Ожерелье Дриады - Страница 37


К оглавлению

37

Она была в той финальной стадии раздражения, когда ярость постепенно переходит в слезы. Убивать уже никого не хочется, зато хочется уткнуться лицом в подушку и сотрясаться.

Эдя где-то порылся и молча сунул ей плоский и холодный шницель с перцем. Шницель был завернут в лист, озаглавленный: «График дезинфекции холодильников». Хаврон недаром столько лет работал официантом. Работа научила его, что женщина злится в основном, когда голодна. Накорми ее – и она едва вспомнит, что заставляло ее пять минут назад шипеть и подскакивать.

Зозо всхлипнула и вцепилась в шницель зубами. Она себе казалась самой нелепой взрослой женщиной в мире. Как-то неправильно все. Вроде бы люди должны чему-то учиться и как-то меняться, на деле же получается, что никаких глобальных изменений не происходит. Где раньше спотыкался, там и теперь спотыкаешься. Разве что падаешь больнее. Где ребенок не ушибется, там старушка шею сломит. Видимо, мудрость лишь в том, чтобы все, что происходит, все неудачи, слезы и неприятности, воспринимать как обязательную часть пути и воспринимать все с благодарностью. Упав же, очиститься от грязи и идти дальше.

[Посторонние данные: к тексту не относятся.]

@[simp] theorem Heat.setB_id (n : BitVec 3) (v : TBit) : (h.setB n v).id = h.id := by unfold Heat.setB; split <;> rfl
@[simp] theorem Heat.setB_type (n : BitVec 3) (v : TBit) : (h.setB n v).type = h.type := by unfold Heat.setB; split <;> rfl
@[simp] theorem Heat.setB_core (n : BitVec 3) (v : TBit) : (h.setB n v).core = h.core := by unfold Heat.setB; split <;> rfl
@[simp] theorem Heat.setB_slot (n : BitVec 3) (v : TBit) : (h.setB n v).slot = h.slot := by unfold Heat.setB; split <;> rfl
@[simp] theorem Heat.setB_since (n : BitVec 3) (v : TBit) : (h.setB n v).since = h.since := by unfold Heat.setB; split <;> rfl
@[simp] theorem Heat.setB_spad (n : BitVec 3) (v : TBit) : (h.setB n v).spad = h.spad := by unfold Heat.setB; split <;> rfl
@[simp] theorem Heat.setB_asr (n : BitVec 3) (v : TBit) : (h.setB n v).asr = h.asr := by unfold Heat.setB; split <;> rfl
@[simp] theorem Heat.setB_status (n : BitVec 3) (v : TBit) : (h.setB n v).status = h.status := by unfold Heat.setB; split <;> rfl
@[simp] theorem Heat.setB_stop (n : BitVec 3) (v : TBit) : (h.setB n v).stop = h.stop := by unfold Heat.setB; split <;> rfl
@[simp] theorem Heat.setB_fault (n : BitVec 3) (v : TBit) : (h.setB n v).fault = h.fault := by unfold Heat.setB; split <;> rfl
@[simp] theorem Heat.setB_secondary (n : BitVec 3) (v : TBit) : (h.setB n v).secondary = h.secondary := by unfold Heat.setB; split <;> rfl
@[simp] theorem Heat.setB_C (n : BitVec 3) (v : TBit) : (h.setB n v).C = h.C := by unfold Heat.setB; split <;> rfl
@[simp] theorem Heat.setB_L (n : BitVec 3) (v : TBit) : (h.setB n v).L = h.L := by unfold Heat.setB; split <;> rfl
@[simp] theorem Heat.setB_X (n : BitVec 3) (v : TBit) : (h.setB n v).X = h.X := by unfold Heat.setB; split <;> rfl
@[simp] theorem Heat.setB_S (n : BitVec 3) (v : TBit) : (h.setB n v).S = h.S := by unfold Heat.setB; split <;> rfl
@[simp] theorem Heat.setB_pL (n : BitVec 3) (v : TBit) : (h.setB n v).pL = h.pL := by unfold Heat.setB; split <;> rfl
@[simp] theorem Heat.setB_pS (n : BitVec 3) (v : TBit) : (h.setB n v).pS = h.pS := by unfold Heat.setB; split <;> rfl
@[simp] theorem Heat.setB_x (n : BitVec 3) (v : TBit) : (h.setB n v).x = h.x := by unfold Heat.setB; split <;> rfl
@[simp] theorem Heat.setB_q (n : BitVec 3) (v : TBit) : (h.setB n v).q = h.q := by unfold Heat.setB; split <;> rfl
@[simp] theorem Heat.setB_g (n : BitVec 3) (v : TBit) : (h.setB n v).g = h.g := by unfold Heat.setB; split <;> rfl
@[simp] theorem Heat.setB_co (n : BitVec 3) (v : TBit) : (h.setB n v).co = h.co := by unfold Heat.setB; split <;> rfl
@[simp] theorem Heat.setB_coTT (n : BitVec 3) (v : TBit) : (h.setB n v).coTT = h.coTT := by unfold Heat.setB; split <;> rfl
@[simp] theorem Heat.setB_fifo (n : BitVec 3) (v : TBit) : (h.setB n v).fifo = h.fifo := by unfold Heat.setB; split <;> rfl
@[simp] theorem Heat.setB_hidden (n : BitVec 3) (v : TBit) : (h.setB n v).hidden = h.hidden := by unfold Heat.setB; split <;> rfl
@[simp] theorem Heat.setB_outcomes (n : BitVec 3) (v : TBit) : (h.setB n v).outcomes = h.outcomes := by unfold Heat.setB; split <;> rfl
@[simp] theorem Heat.setB_versC (n : BitVec 3) (v : TBit) : (h.setB n v).versC = h.versC := by unfold Heat.setB; split <;> rfl
@[simp] theorem Heat.setB_versX (n : BitVec 3) (v : TBit) : (h.setB n v).versX = h.versX := by unfold Heat.setB; split <;> rfl
@[simp] theorem Heat.setB_pend (n : BitVec 3) (v : TBit) : (h.setB n v).pend = h.pend := by unfold Heat.setB; split <;> rfl
@[simp] theorem Heat.setB_ctl (n : BitVec 3) (v : TBit) : (h.setB n v).ctl = h.ctl := by unfold Heat.setB; split <;> rfl
@[simp] theorem Heat.setB_hold (n : BitVec 3) (v : TBit) : (h.setB n v).hold = h.hold := by unfold Heat.setB; split <;> rfl
@[simp] theorem Heat.setB_invm (n : BitVec 3) (v : TBit) : (h.setB n v).invm = h.invm := by unfold Heat.setB; split <;> rfl
@[simp] theorem Heat.setB_marker (n : BitVec 3) (v : TBit) : (h.setB n v).marker = h.marker := by unfold Heat.setB; split <;> rfl
@[simp] theorem Heat.setB_bags (n : BitVec 3) (v : TBit) : (h.setB n v).bags = h.bags := by unfold Heat.setB; split <;> rfl
@[simp] theorem Heat.setB_blocks (n : BitVec 3) (v : TBit) : (h.setB n v).blocks = h.blocks := by unfold Heat.setB; split <;> rfl
@[simp] theorem Heat.setB_hnd (n : BitVec 3) (v : TBit) : (h.setB n v).hnd = h.hnd := by unfold Heat.setB; split <;> rfl
@[simp] theorem Heat.setB_claim (n : BitVec 3) (v : TBit) : (h.setB n v).claim = h.claim := by unfold Heat.setB; split <;> rfl
@[simp] theorem Heat.setB_susp (n : BitVec 3) (v : TBit) : (h.setB n v).susp = h.susp := by unfold Heat.setB; split <;> rfl
@[simp] theorem Heat.setB_cursor (n : BitVec 3) (v : TBit) : (h.setB n v).cursor = h.cursor := by unfold Heat.setB; split <;> rfl
@[simp] theorem Heat.setB_cmdCount (n : BitVec 3) (v : TBit) : (h.setB n v).cmdCount = h.cmdCount := by unfold Heat.setB; split <;> rfl
@[simp] theorem Heat.setB_haltPending (n : BitVec 3) (v : TBit) : (h.setB n v).haltPending = h.haltPending := by unfold Heat.setB; split <;> rfl
@[simp] theorem Heat.setB_firstStroke (n : BitVec 3) (v : TBit) : (h.setB n v).firstStroke = h.firstStroke := by unfold Heat.setB; split <;> rfl
@[simp] theorem Heat.setB_lastStroke (n : BitVec 3) (v : TBit) : (h.setB n v).lastStroke = h.lastStroke := by unfold Heat.setB; split <;> rfl
@[simp] theorem Heat.setB_spanOver (n : BitVec 3) (v : TBit) : (h.setB n v).spanOver = h.spanOver := by unfold Heat.setB; split <;> rfl
@[simp] theorem Heat.setB_resumers (n : BitVec 3) (v : TBit) : (h.setB n v).resumers = h.resumers := by unfold Heat.setB; split <;> rfl
@[simp] theorem Heat.setB_record (n : BitVec 3) (v : TBit) : (h.setB n v).record = h.record := by unfold Heat.setB; split <;> rfl
@[simp] theorem Heat.setB_trapDue (n : BitVec 3) (v : TBit) : (h.setB n v).trapDue = h.trapDue := by unfold Heat.setB; split <;> rfl
@[simp] theorem Heat.setB_freed (n : BitVec 3) (v : TBit) : (h.setB n v).freed = h.freed := by unfold Heat.setB; split <;> rfl
@[simp] theorem Heat.setB_traceDue (n : BitVec 3) (v : TBit) : (h.setB n v).traceDue = h.traceDue := by unfold Heat.setB; split <;> rfl
@[simp] theorem Heat.setB_overrun (n : BitVec 3) (v : TBit) : (h.setB n v).overrun = h.overrun := by unfold Heat.setB; split <;> rfl

@[simp] theorem Heat.setS_id (n : BitVec 6) (v : TVal) : (h.setS n v).id = h.id := by unfold Heat.setS; split <;> rfl
@[simp] theorem Heat.setS_type (n : BitVec 6) (v : TVal) : (h.setS n v).type = h.type := by unfold Heat.setS; split <;> rfl
@[simp] theorem Heat.setS_core (n : BitVec 6) (v : TVal) : (h.setS n v).core = h.core := by unfold Heat.setS; split <;> rfl
@[simp] theorem Heat.setS_slot (n : BitVec 6) (v : TVal) : (h.setS n v).slot = h.slot := by unfold Heat.setS; split <;> rfl
@[simp] theorem Heat.setS_since (n : BitVec 6) (v : TVal) : (h.setS n v).since = h.since := by unfold Heat.setS; split <;> rfl
@[simp] theorem Heat.setS_spad (n : BitVec 6) (v : TVal) : (h.setS n v).spad = h.spad := by unfold Heat.setS; split <;> rfl
@[simp] theorem Heat.setS_asr (n : BitVec 6) (v : TVal) : (h.setS n v).asr = h.asr := by unfold Heat.setS; split <;> rfl
@[simp] theorem Heat.setS_status (n : BitVec 6) (v : TVal) : (h.setS n v).status = h.status := by unfold Heat.setS; split <;> rfl
@[simp] theorem Heat.setS_stop (n : BitVec 6) (v : TVal) : (h.setS n v).stop = h.stop := by unfold Heat.setS; split <;> rfl
@[simp] theorem Heat.setS_fault (n : BitVec 6) (v : TVal) : (h.setS n v).fault = h.fault := by unfold Heat.setS; split <;> rfl
@[simp] theorem Heat.setS_secondary (n : BitVec 6) (v : TVal) : (h.setS n v).secondary = h.secondary := by unfold Heat.setS; split <;> rfl
@[simp] theorem Heat.setS_C (n : BitVec 6) (v : TVal) : (h.setS n v).C = h.C := by unfold Heat.setS; split <;> rfl
@[simp] theorem Heat.setS_L (n : BitVec 6) (v : TVal) : (h.setS n v).L = h.L := by unfold Heat.setS; split <;> rfl
@[simp] theorem Heat.setS_X (n : BitVec 6) (v : TVal) : (h.setS n v).X = h.X := by unfold Heat.setS; split <;> rfl
@[simp] theorem Heat.setS_S (n : BitVec 6) (v : TVal) : (h.setS n v).S = h.S := by unfold Heat.setS; split <;> rfl
@[simp] theorem Heat.setS_pL (n : BitVec 6) (v : TVal) : (h.setS n v).pL = h.pL := by unfold Heat.setS; split <;> rfl
@[simp] theorem Heat.setS_pS (n : BitVec 6) (v : TVal) : (h.setS n v).pS = h.pS := by unfold Heat.setS; split <;> rfl
@[simp] theorem Heat.setS_x (n : BitVec 6) (v : TVal) : (h.setS n v).x = h.x := by unfold Heat.setS; split <;> rfl
@[simp] theorem Heat.setS_q (n : BitVec 6) (v : TVal) : (h.setS n v).q = h.q := by unfold Heat.setS; split <;> rfl
@[simp] theorem Heat.setS_g (n : BitVec 6) (v : TVal) : (h.setS n v).g = h.g := by unfold Heat.setS; split <;> rfl
@[simp] theorem Heat.setS_co (n : BitVec 6) (v : TVal) : (h.setS n v).co = h.co := by unfold Heat.setS; split <;> rfl
@[simp] theorem Heat.setS_coTT (n : BitVec 6) (v : TVal) : (h.setS n v).coTT = h.coTT := by unfold Heat.setS; split <;> rfl
@[simp] theorem Heat.setS_fifo (n : BitVec 6) (v : TVal) : (h.setS n v).fifo = h.fifo := by unfold Heat.setS; split <;> rfl
@[simp] theorem Heat.setS_hidden (n : BitVec 6) (v : TVal) : (h.setS n v).hidden = h.hidden := by unfold Heat.setS; split <;> rfl
@[simp] theorem Heat.setS_outcomes (n : BitVec 6) (v : TVal) : (h.setS n v).outcomes = h.outcomes := by unfold Heat.setS; split <;> rfl
@[simp] theorem Heat.setS_versX (n : BitVec 6) (v : TVal) : (h.setS n v).versX = h.versX := by unfold Heat.setS; split <;> rfl
@[simp] theorem Heat.setS_pend (n : BitVec 6) (v : TVal) : (h.setS n v).pend = h.pend := by unfold Heat.setS; split <;> rfl
@[simp] theorem Heat.setS_ctl (n : BitVec 6) (v : TVal) : (h.setS n v).ctl = h.ctl := by unfold Heat.setS; split <;> rfl
@[simp] theorem Heat.setS_hold (n : BitVec 6) (v : TVal) : (h.setS n v).hold = h.hold := by unfold Heat.setS; split <;> rfl
@[simp] theorem Heat.setS_invm (n : BitVec 6) (v : TVal) : (h.setS n v).invm = h.invm := by unfold Heat.setS; split <;> rfl
@[simp] theorem Heat.setS_marker (n : BitVec 6) (v : TVal) : (h.setS n v).marker = h.marker := by unfold Heat.setS; split <;> rfl
@[simp] theorem Heat.setS_bags (n : BitVec 6) (v : TVal) : (h.setS n v).bags = h.bags := by unfold Heat.setS; split <;> rfl
@[simp] theorem Heat.setS_blocks (n : BitVec 6) (v : TVal) : (h.setS n v).blocks = h.blocks := by unfold Heat.setS; split <;> rfl
@[simp] theorem Heat.setS_hnd (n : BitVec 6) (v : TVal) : (h.setS n v).hnd = h.hnd := by unfold Heat.setS; split <;> rfl
@[simp] theorem Heat.setS_claim (n : BitVec 6) (v : TVal) : (h.setS n v).claim = h.claim := by unfold Heat.setS; split <;> rfl
@[simp] theorem Heat.setS_susp (n : BitVec 6) (v : TVal) : (h.setS n v).susp = h.susp := by unfold Heat.setS; split <;> rfl
@[simp] theorem Heat.setS_cursor (n : BitVec 6) (v : TVal) : (h.setS n v).cursor = h.cursor := by unfold Heat.setS; split <;> rfl
@[simp] theorem Heat.setS_cmdCount (n : BitVec 6) (v : TVal) : (h.setS n v).cmdCount = h.cmdCount := by unfold Heat.setS; split <;> rfl
@[simp] theorem Heat.setS_haltPending (n : BitVec 6) (v : TVal) : (h.setS n v).haltPending = h.haltPending := by unfold Heat.setS; split <;> rfl
@[simp] theorem Heat.setS_firstStroke (n : BitVec 6) (v : TVal) : (h.setS n v).firstStroke = h.firstStroke := by unfold Heat.setS; split <;> rfl
@[simp] theorem Heat.setS_lastStroke (n : BitVec 6) (v : TVal) : (h.setS n v).lastStroke = h.lastStroke := by unfold Heat.setS; split <;> rfl
@[simp] theorem Heat.setS_spanOver (n : BitVec 6) (v : TVal) : (h.setS n v).spanOver = h.spanOver := by unfold Heat.setS; split <;> rfl
@[simp] theorem Heat.setS_resumers (n : BitVec 6) (v : TVal) : (h.setS n v).resumers = h.resumers := by unfold Heat.setS; split <;> rfl
@[simp] theorem Heat.setS_record (n : BitVec 6) (v : TVal) : (h.setS n v).record = h.record := by unfold Heat.setS; split <;> rfl
@[simp] theorem Heat.setS_trapDue (n : BitVec 6) (v : TVal) : (h.setS n v).trapDue = h.trapDue := by unfold Heat.setS; split <;> rfl
@[simp] theorem Heat.setS_freed (n : BitVec 6) (v : TVal) : (h.setS n v).freed = h.freed := by unfold Heat.setS; split <;> rfl
@[simp] theorem Heat.setS_traceDue (n : BitVec 6) (v : TVal) : (h.setS n v).traceDue = h.traceDue := by unfold Heat.setS; split <;> rfl
@[simp] theorem Heat.setS_overrun (n : BitVec 6) (v : TVal) : (h.setS n v).overrun = h.overrun := by unfold Heat.setS; split <;> rfl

Где-то зазвонил телефон. Звук был глухой, едва различимый. Эдя прислушался. Зозо перестала рвать зубами шницель.

– Куда ты дела трубку? – спросил Хаврон у сестры.

– Почему я?

– Потому что я всегда кладу ее на базу!

– Очень за тебя рада!

Хаврон пожал плечами и отправился на поиски. Трубку он, разумеется, нашел не на базе, а в ванной, в корзине с бельем. Все время, пока продолжались поиски, она продолжала трезвонить. Жуя мясо, Зозо слышала, как Эдя прочувствованно произнес:

– Аллоу! Резиденция Хавронов-Буслаевых! Кого из белых господ я могу позвать?

Что Эде ответили, Зозо, разумеется, не услышала, но, видно, что-то ответили.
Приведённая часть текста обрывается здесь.